RECORDS |
━━━
-- ==== Sys2Proof/Machine/Commands.lean ====
section
/-! DEFINITION. Commands: sealed records, issue and the scoreboard, completion and retirement, and the instructions that
wait for commands and read their status (R238-R265). -/

namespace Sys2Proof.Machine

/-! ### Records -/

/-- The reason of R189 or R252 that a span of scratch is not the issuing core's own, or its offset in the crew's scratch. -/
def ownScratch (x : Site) (sa n : Nat) : Except Nat Nat :=
  if 2 ^ 22 ≤ sa then .error 1
  else if sa / 2 ^ 20 ≠ x.ref.core % 4 then .error 5
  else if scratchSize x.cr < sa % 2 ^ 20 + n then .error 2
  else .ok (sa % 2 ^ 20)

/-- SEAL's answer: the handle to sd, and pd (R247). -/
def Site.sealed (x : Site) (w : Enc) (h : Nat) (ok : Bool) : Site := (x.putBit w.e ok).writeDst w.d false [(0, h)]

/-- SEAL (R245, R247). -/
def execSealRec (w : Enc) (s : State) : Host.Outcome State Fault Refusal :=
  issueInstr (.sealRec w) w s fun x s =>
    if x.act = 0 then .done x s
    else
      let refuse (x : Site) (code : Nat) : Act :=
        .done ({ x with wp := { x.wp with sealst := BitVec.ofNat 32 code } }.sealed w 0 false) s
      let sa := uB s x w
      match (if sa % 128 = 0 then ownScratch x sa 128 else .error 1) with
      | .error _ => refuse x 1
      | .ok off =>
        let loc : Loc := .scratch x.ref.crew off
        let a := takeEarly false x.wp 128 { lane := lowLane x.act, va := off, loc := loc }
        if !syncReady s x 128 [a] then .block x s
        else match poisonTrap s x .scratch 3 128 [a] with
          | some t => .trap x { t with mask := x.act } s
          | none =>
            let rec_ := if a.done then leBytes 128 a.x else scratchBytes x.cr off 128
            let free := (List.range 1024).find? fun k => slotFree s x.cr.ctx k
            match sealFault rec_ free.isSome, free with
            | some code, _ => refuse x code
            | none, none => refuse x 9
            | none, some k =>
              let c := getCtx s x.cr.ctx
              let r := kvD c.recs k {}
              .done (x.sealed w (r.gen * 1024 + k) true) (setRecord s x.cr.ctx k { r with isSealed := true, data := rec_ })

/-- SEAL_INVALID (R248, R252, R342). -/
def sealInvalid (x : Site) (n : Nat) : TrapInfo := { code := 0x0C, tx := BitVec.ofNat 32 n, mask := x.act }

/-- A scalar source read as n32. -/
def sA (x : Site) (w : Enc) : Nat := scalarValue x.wp w.a.idx.toNat false

/-- UNSEAL (R248). -/
def execUnsealRec (w : Enc) (s : State) : Host.Outcome State Fault Refusal :=
  issueInstr (.unsealRec w) w s fun x s =>
    if x.act = 0 then .done x s
    else match handleSlot s x.cr.ctx (sA x w) with
      | none => .trap x (sealInvalid x 1) s
      | some (k, r) =>
        let g := if r.gen = 2 ^ 22 - 1 then 1 else r.gen + 1
        .done x (setRecord s x.cr.ctx k { r with isSealed := false, gen := g })

/-- HQRY (R249). -/
def execHqry (w : Enc) (s : State) : Host.Outcome State Fault Refusal :=
  issueInstr (.hqry w) w s fun x s =>
    if x.act = 0 then .done x s
    else match handleSlot s x.cr.ctx (sA x w) with
      | none => .done (x.sealed w 0 false) s
      | some (_, r) => .done (x.sealed w (recField r.data (4 * (uB s x w % 32)) 4) true) s

/-! ### The scoreboard -/

def regionsMeet (a b : List Region) : Bool :=
  a.any fun p => b.any fun q => match p, q with
    | .bytes c lo hi, .bytes d lo' hi' => c == d && decide (lo < hi') && decide (lo' < hi)
    | .tile c n, .tile d m => c == d && n == m
    | _, _ => false

/-- Commands of a core that hold a scoreboard entry (R238, R257). -/
def boardEntries (s : State) (core : Nat) : KV Command :=
  kvFilter s.cmds fun _ c => (c.core == core || c.pair == some core) && c.phase != .completed && !(c.reads.isEmpty && c.writes.isEmpty)

/-- RAW, WAR or WAW (R257). -/
def mustFollow (p c : Command) : Bool :=
  regionsMeet p.writes c.reads || regionsMeet p.reads c.writes || regionsMeet p.writes c.writes

def engClass (wp : Warp) (cls : Nat) : EngClass := kvD wp.eng cls {}
def Site.setClass (x : Site) (cls : Nat) (e : EngClass) : Site := { x with wp := { x.wp with eng := kvSet x.wp.eng cls e } }

/-- A command waits at issue: counter, scoreboard, and the release of its scope (R230, R252, R259). -/
def commandWaits (s : State) (x : Site) (c : Command) : Bool :=
  decide (63 ≤ (engClass x.wp c.cls).count) ||
  (!(c.reads.isEmpty && c.writes.isEmpty) && (x.ref.core :: c.pair.toList).any fun k => decide (64 ≤ (boardEntries s k).length)) ||
  !(x.wp.storeQ.isEmpty && x.wp.loads.isEmpty)

/-- The scope of the release that issuing a command makes: its completion scope, and device scope for TRACE and FILT (R230,
R232). -/
def Command.issueScope (c : Command) : Nat := if c.cls = 3 ∨ c.cls = 4 then 3 else c.scope

/-- Enters a checked command: the release of its issue, its predecessors, the counter (R230, R252, R257). -/
def enterCommand (x : Site) (s : State) (c : Command) : Site × State × Nat :=
  let s := releaseStep s x.ref.core c.issueScope
  let (k, s) := s.newId
  let c := { c with crew := x.ref.crew, warp := x.ref.warp, core := x.ref.core, tpc := x.tpc, lane := lowLane x.act }
  let c := { c with preds := (((x.ref.core :: c.pair.toList).map fun k => boardEntries s k).flatten.filter fun (_, p) =>
    mustFollow p c).foldl (fun m e => setIns m e.1) [] }
  let e := engClass x.wp c.cls
  (x.setClass c.cls { e with count := e.count + 1 }, { s with cmds := kvSet s.cmds k c }, k)

/-! ### Copy, gather and scatter -/

/-- The control word of a shape block (R250). -/
structure CopyControl where
  pitch8 : Nat
  arv : Option Nat
  lf : Nat
  reservedOk : Bool
  deriving DecidableEq, Repr

def copyControl (v : Nat) : CopyControl :=
  { pitch8 := v / 2 ^ 16, arv := if v.testBit 13 then some (bitsAt v 7 6) else none, lf := v % 16,
    reservedOk := bitsAt v 14 2 == 0 && bitsAt v 4 3 == 0 }

/-- The job that an origin block, a shape block and a TENSOR name (R250, R251); lo and x are still scratch addresses. -/
def copyJob (x : Site) (w : Enc) (kind : Nat) (t : Tensor) (addr : Nat) : CopyJob × CopyControl :=
  let sc (k : Nat) : Nat := scalarValue x.wp k false
  let e := w.e.idx.toNat
  let ctl := copyControl (sc (e + 2))
  let j : CopyJob := {
    kind := kind, out := w.sub.getLsbD 0, flush := x.prof.flush, rank := t.rank, tagged := t.tagged, et := t.et,
    base := t.base, ext := t.ext, str := t.str,
    c := (List.range 4).map fun k => sc (w.c.idx.toNat + k),
    b := [sc e % 2 ^ 16, sc e / 2 ^ 16, sc (e + 1) % 2 ^ 16, sc (e + 1) / 2 ^ 16],
    lf := ctl.lf, lo := addr, x := if kind = 0 then 0 else sc (e + 3) }
  ({ j with pitch := if ctl.pitch8 = 0 then alignUp j.rowBytes 8 else 8 * ctl.pitch8 }, ctl)

/-- The conditions of SEAL_INVALID, extra 3 (R252). -/
def copyShapeBad (j : CopyJob) (ctl : CopyControl) : Bool :=
  let per := if j.lf = 4 then 64 else if j.lf = 5 then 128 else etPerBlock j.et
  j.b.any (· == 0) || decide (6 ≤ j.lf) || !ctl.reservedOk || decide (j.pitch < alignUp j.rowBytes 8) ||
  ((List.range 4).any fun k => decide (j.rank ≤ k) && (j.ck k != 0 || (j.bk k != 1 && !(j.kind == 2 && k == 3)))) ||
  (j.localTags && (j.ck 0 % per != 0 || j.bk 0 % per != 0 || j.pitch % 64 != 0 || j.lo % 64 != 0)) ||
  (decide (11 ≤ j.et) && (j.ck 0 % etPerBlock j.et != 0 || j.bk 0 % etPerBlock j.et != 0)) ||
  (j.kind == 1 && (decide (j.rank < 2) || j.bk 2 != 1 || j.bk 3 != 1)) ||
  (j.kind == 2 && (decide (j.rank < 2) || j.bk 2 != 1)) ||
  (j.kind != 0 && j.x % 4 != 0)

/-- BARRIER_INVALID of a command's ARV slot (R252, R441). -/
def arvTrap (x : Site) (arv : Option Nat) : Option TrapInfo :=
  match arv with
  | none => none
  | some k => if (kvGet x.cr.bars k).isSome then none
    else some { code := 0x15, tx := BitVec.ofNat 32 (k + 2 ^ 8 * 3), mask := x.act }

/-- SCRATCH_BOUND of a command's region (R203, R252). -/
def regionTrap (x : Site) (sa r : Nat) : TrapInfo :=
  { code := 0x0D, tx := BitVec.ofNat 32 (sa % 2 ^ 22 + 2 ^ 24 * r), mask := x.act }

/-- Issues a checked command, or waits. -/
def issueCommand (x : Site) (s : State) (c : Command) : Act :=
  if commandWaits s x c then .block x s
  else (let r := enterCommand x s c; .done r.1 r.2.1)

/-- CPY, GATH and SCAT (R252). -/
def copyBody (w : Enc) (kind : Nat) (x : Site) (s : State) : Act :=
  if x.act = 0 then .done x s
  else match handleSlot s x.cr.ctx (sA x w) with
  | none => .trap x (sealInvalid x 1) s
  | some (slot, r) =>
    if recField r.data 0 1 ≠ 1 then .trap x (sealInvalid x 2) s
    else
      let (j, ctl) := copyJob x w kind (tensorOf r.data) (uB s x w)
      if copyShapeBad j ctl then .trap x (sealInvalid x 3) s
      else match arvTrap x ctl.arv with
      | some t => .trap x t s
      | none =>
        match (if kind = 0 then .ok 0 else ownScratch x j.x (4 * j.bk 1)) with
        | .error e => .trap x (regionTrap x j.x e) s
        | .ok xo =>
          match ownScratch x j.lo j.imageBytes with
          | .error e => .trap x (regionTrap x j.lo e) s
          | .ok lo =>
            let image := Region.bytes x.ref.crew lo (lo + j.imageBytes)
            let list := if kind = 0 then [] else [Region.bytes x.ref.crew xo (xo + 4 * j.bk 1)]
            let c : Command := { cls := 0, op := .copy { j with lo := lo, x := xo }, scope := w.sub.toNat / 2 + 1,
                                 arv := ctl.arv, reads := if j.out then list ++ [image] else list,
                                 writes := if j.out then [] else [image], slot := some slot, outCounted := j.out }
            if commandWaits s x c then .block x s
            else
              let r := enterCommand x s c
              .done r.1 (if j.out then countOut r.2.1 x.cr.launch x.ref.core 0 true else r.2.1)

/-- CPY (R253). -/
def execCpy (w : Enc) (s : State) : Host.Outcome State Fault Refusal := issueInstr (.cpy w) w s (copyBody w 0)
/-- GATH (R256). -/
def execGath (w : Enc) (s : State) : Host.Outcome State Fault Refusal := issueInstr (.gath w) w s (copyBody w 1)
/-- SCAT (R256). -/
def execScat (w : Enc) (s : State) : Host.Outcome State Fault Refusal := issueInstr (.scat w) w s (copyBody w 2)

/-! ### Waiting and reading counters -/

/-- The extra word of a command fault of a class (R262, R474). -/
def CmdFault.tx (f : CmdFault) (cls : Nat) : Nat :=
  cls + (if f.code = 0x17 then 2 ^ 3 * f.reason else 0) + 2 ^ 8 * min f.blocks (2 ^ 24 - 1)

/-- WAITC (R262, R263). The extra word of LINK_FAIL has its reason and the device id (R474). -/
def execWaitc (w : Enc) (s : State) : Host.Outcome State Fault Refusal :=
  issueInstr (.waitc w) w s fun x s =>
    if x.act = 0 then .done x s
    else
      let cls := w.sub.toNat
      let e := engClass x.wp cls
      match e.faults with
      | f :: rest =>
        let st := if rest.isEmpty then e.status &&& ~~~(BitVec.ofNat 8 stFlt) else e.status
        .trap (x.setClass cls { e with faults := rest, status := st })
          { code := f.code, va := f.va, mask := x.act,
            tx := BitVec.ofNat 32 (f.tx cls),
            why := some f.reason } s
      | [] =>
        if uB s x w < e.count then .block x s
        else .done x (if e.acq = 0 then s else acquireStep s x.ref.core e.acq)

/-- CNTRD (R264). -/
def execCntrd (w : Enc) (s : State) : Host.Outcome State Fault Refusal :=
  issueInstr (.cntrd w) w s (onSite fun _ x =>
    if x.act = 0 then x
    else
      let cls := w.sub.toNat
      let e := engClass x.wp cls
      (x.setClass cls { e with status := e.status &&& BitVec.ofNat 8 stFlt }).writeDst w.d false
        [(0, min e.count 63 + 2 ^ 8 * e.status.toNat)])

/-! ### Completion -/

/-- A command whose accesses are performed completes: its barrier arrival, its successors' counts, its entry, its counter of
stores (R250, R257, R261, R265). -/
def completeCommand (s : State) (k : Nat) (c : Command) : State :=
  let bad := c.fault.isSome || c.cancelled
  let drop (d : Command) : Command :=
    if d.preds.contains k then { d with preds := setDel d.preds k, cancelled := d.cancelled || bad } else d
  let s := { s with cmds := kvMap s.cmds fun n d => if n = k then { c with phase := .completed, was := [] } else drop d }
  let s := match c.arv with
    | none => s
    | some b => testSync (modCrew s c.crew fun cr => { cr with bars := kvMod cr.bars b fun x => arriveCommand x c.scope }) c.crew
  let s := match c.op with
    | .copy j => if j.out then countOut s (kvD s.crews c.crew {}).launch c.core 0 false else s
    | _ => s
  settleContext s (kvD s.crews c.crew {}).ctx

/-- COMMAND_COMPLETE (R257). -/
def execCommandComplete (cmd : Nat) (s : State) : Host.Outcome State Fault Refusal :=
  .next (match kvGet s.cmds cmd with
    | none => s
    | some c => if c.phase = .accessed then completeCommand s cmd c else s)

end Sys2Proof.Machine
end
━━━
ASSIGNMENT |
Going down from the first line of the entries above, restate each line word for word until the line holding "if 2 ^ 22 ≤ sa then .error 1" is done.

REPLY |
-- ==== Sys2Proof/Machine/Commands.lean ====
section
/-! DEFINITION. Commands: sealed records, issue and the scoreboard, completion and retirement, and the instructions that
wait for commands and read their status (R238-R265). -/

namespace Sys2Proof.Machine

/-! ### Records -/

/-- The reason of R189 or R252 that a span of scratch is not the issuing core's own, or its offset in the crew's scratch. -/
def ownScratch (x : Site) (sa n : Nat) : Except Nat Nat :=
  if 2 ^ 22 ≤ sa then .error 1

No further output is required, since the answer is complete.